[ad_1]
If only losing weight was as simple as taking a pill, right?
It's a common refrain, frequently exploited by those who peddle diet pills, fat burning supplements and fast fitness programs online.
Think about this before your skepticism hardens. An MIT researcher explained that his team had developed a sophisticated pill that could reduce the space inside your stomach, which would prevent more calories.
Although he offers no money back guarantee, Xuanhe Zhao – an badociate professor of mechanical engineering at MIT – is part of a team that has come up with a pill that has the size of a standard. A golf ball after ingestion and that could stay inside. the stomach as long as a month.
READ MORE:
* New study reveals that chlorine is responsible for damaged hot water bottles in Christchurch
* Does this study prove that back pain is in your mind?
* Pharmacies fail to warn that the emergency contraceptive pill is "increasingly ineffective" for most women
* A balloon in a pill leads to weight loss
The pill is still tested on models resembling the human gastrointestinal tract, but researchers hope to commercialize the technology one day.
"The idea is that you would eat some of these pills, they would swell in the stomach and occupy it with very soft materials so that people feel satiated and eat less," he said. Zhao. "It's simpler than surgery or putting sore rubber balloons in someone's stomach to get less food."
For those who have an extreme need for extreme weight loss, the options may seem daunting and invasive. Surgeries such as gastric bypbad and gastrectomy on the sleeve reduce the size of the stomach – decrease the number of calories that the body can absorb – but are irreversible and carry frightening risks, such as clot formation and d & # 39; infection.
The appeal of the expanding pill is its simplicity, Zhao said. The pill is made up of two types of hydrogels – polymer and water blends. Once swollen, says Zhao, the pill has a consistency similar to that of tofu or jelly.
To remove the objects from the stomach, he said, a patient would drink a calcium solution (at a higher concentration than milk) that would bring the tablets back to their original size, allowing them to to cross the digestive system.
Zhao said that weight loss is a potential application of technology, but there are others. For years, he said, researchers are trying to develop a pill that can stay in the human body for weeks or even months – a branch of research known as "unmanageable electronics" . The challenge, he said, was to design a pill small enough to be taken orally, but tough enough to withstand the perilous environment inside the human stomach, with his muscular compressions and his acidic juices.
"We really needed a pill to swell up fast enough before the stomach was empty," said Zhao, pointing out that the pill's design was inspired by the puffer fish, which is rapidly sucking up the air. 39 water to inflate its size and avoid predators.
As improbable as it may seem, such a pill would allow doctors to monitor certain body conditions such as pH balance, viruses, bacteria or temperature.
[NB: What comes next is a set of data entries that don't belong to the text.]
-- ==== Sys2Proof/Certificates/Slice0/Obligations.lean ====
section
/-!
DEFINITION. The statements about the model. `Gives c s f` says that command `c` answers the next state in which the blocks are changed by
`f` and nothing else is: every byte of memory and the queue of commands stay as they are, and so does every register and record that `f`
does not name. `Answers c s P` says that it answers a next state of which `P` holds.
-/
open Sys2Proof Sys2Proof.Machine

/-! ## The block as a whole -/

/-- A step with command `c` at the front of the queue is `exec` of `c` on the state with the queue's rest (the model's own form: a block
takes its commands first in, first out; log entry 1). -/
def Obligations.StepRunsFront : Prop :=
  ∀ (c : Instr) (r : List Instr) (s : State), step { s with pending := c :: r } = exec c { s with pending := r }

/-- Every command answers a next state, in every state, and leaves the queue of the commands that wait as it is.

With no command waiting a step is one microsecond in which nothing is commanded (log entry 1): time advances, the timebase with it
while PD18 is ON, modulo 2^64 (R13), the blocks' own copy of it in every state of PD18 (R472), and the RTC by the CK_LPO cycles that have passed (R456); all else stays.

While the module has no supply, every command but POWER_ON_RESET leaves the state as it is (the model's choice, log entry 1). -/
def Obligations.BlockSteps : Prop :=
  (∀ (c : Instr) (s : State), Answers c s (fun t => t.pending = s.pending)) ∧
  (∀ s : State, s.pending = [] → s.alive = true →
     step s = .next (s.withHw (fun h =>
       { h with
         now := h.now + 1
         timebase := if (dom h 18).state = .on then (h.timebase + 1) % 2 ^ 64 else h.timebase
         tbCopy := (h.tbCopy + 1) % 2 ^ 64
         pwr := { h.pwr with
           rtcFrac := (h.pwr.rtcFrac + 32768) % 1000000
           rtc := (h.pwr.rtc + (h.pwr.rtcFrac + 32768) / 1000000) % 2 ^ 48 } }))) ∧
  (∀ (c : Instr) (s : State), s.alive = false → (∀ straps rail trimOk, c ≠ .powerOnReset straps rail trimOk) → exec c s = .next s)

/-- The canonical form of the byte memory (addresses strictly rising, no entry equal to what an unlisted address reads as) is kept by
every step, whichever command stands in front. -/
def Obligations.MemoryFormKept : Prop :=
  ∀ s t : State, s.m.memOk = true → step s = .next t → t.m.memOk = true

/-- The module right after reset (R7, R8, R13, R439, R491, R496): no command waits, the timebase and the frame count are 0, every domain is ON, every core is
in reset in supervisor mode, every register reads its reset value, DEV_ID and DEV_REV.MAJOR identify the module, every high-side channel, half-bridge and valve
is off, every CAN and LIN channel is in INIT with its transceiver in SLEEP, every Ethernet port is OFF, the sleep coordinator is OFF, every page is in the free
pool, and no context, DMA channel, poll or crypto operation runs. -/
def Obligations.ResetState : Prop :=
  State.reset.m.memOk = true ∧ State.reset.alive = true ∧ State.reset.pending = [] ∧
    let h := State.reset.m.hw
    h.timebase = 0 ∧ h.frame = 0 ∧ appliedLen h = 1000 ∧ (∀ d, d < 45 → domOn h d = true ∧ (dom h d).busy = false) ∧
    (∀ c, c < 12 → (olk h c).phase = .reset ∧ (olk h c).sup = true) ∧
    (∀ ty i off, rd h ty i off = regReset 0 (pg ty i + off)) ∧ rd h 1 0 0x040 = 0xC51A9640 ∧ devRev / 256 % 256 = 1 ∧
    (∀ n, n < 96 → (hsw h n).st = .off ∧ (hsw h n).out = false) ∧ (∀ n, n < 24 → (hbr h n).st = .off) ∧
    (∀ g v, g < 4 → v < 4 → (valve h g v).st = .idle) ∧
    (∀ n, n < 8 → (can h n).mode = 0 ∧ (can h n).trx = 2) ∧ (∀ n, n < 16 → (lin h n).mode = 0 ∧ (lin h n).sleep = true) ∧
    (∀ n, n < 2 → ethMode h n = 0 ∧ (eth h n).tc = 2) ∧ h.nsc.st = 0 ∧ freeCount h = 4096 ∧
    (∀ n, n < 256 → (ctx h n).st = .disabled) ∧ (∀ n, n < 64 → (dma h n).st = .idle) ∧ h.acc.poll = none ∧ h.cry.run = none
The researchers say the pills could also be used to place tiny cameras in the body that could monitor tumors and ulcers over time. In-pill sensors could monitor whether a patient was taking his medication on time.
Not taking drugs – or "non-compliance" in the healthcare world – is a "common and expensive problem," according to a study cited by the National Biotechnology Information Center.
"About 30% to 50% of US adults are not adhering to long-term drugs, which would result in preventable costs estimated at $ 100 billion a year," according to the 2013 study.
Monitoring a patient from the inside may seem futuristic, but it is already happening.
At the Masonic Cancer Clinic of the University of Minnesota, doctors incorporate tiny sensors into pills allowing them to monitor the heart rate, activity level, and sleep cycle of chemotherapy patients. The sensor, which has the size of a grain of sand and dissolves in the gastrointestinal tract, also tells doctors if a patient has ingested a drug. The information is compiled into a database that doctors can access from their devices.
"I had a patient whose hands were painful and she could not open her pill bottle," said physician Edward Greeno. . "The app tells me in real time that she was not taking her meds and I'm getting this message to the clinic the next morning."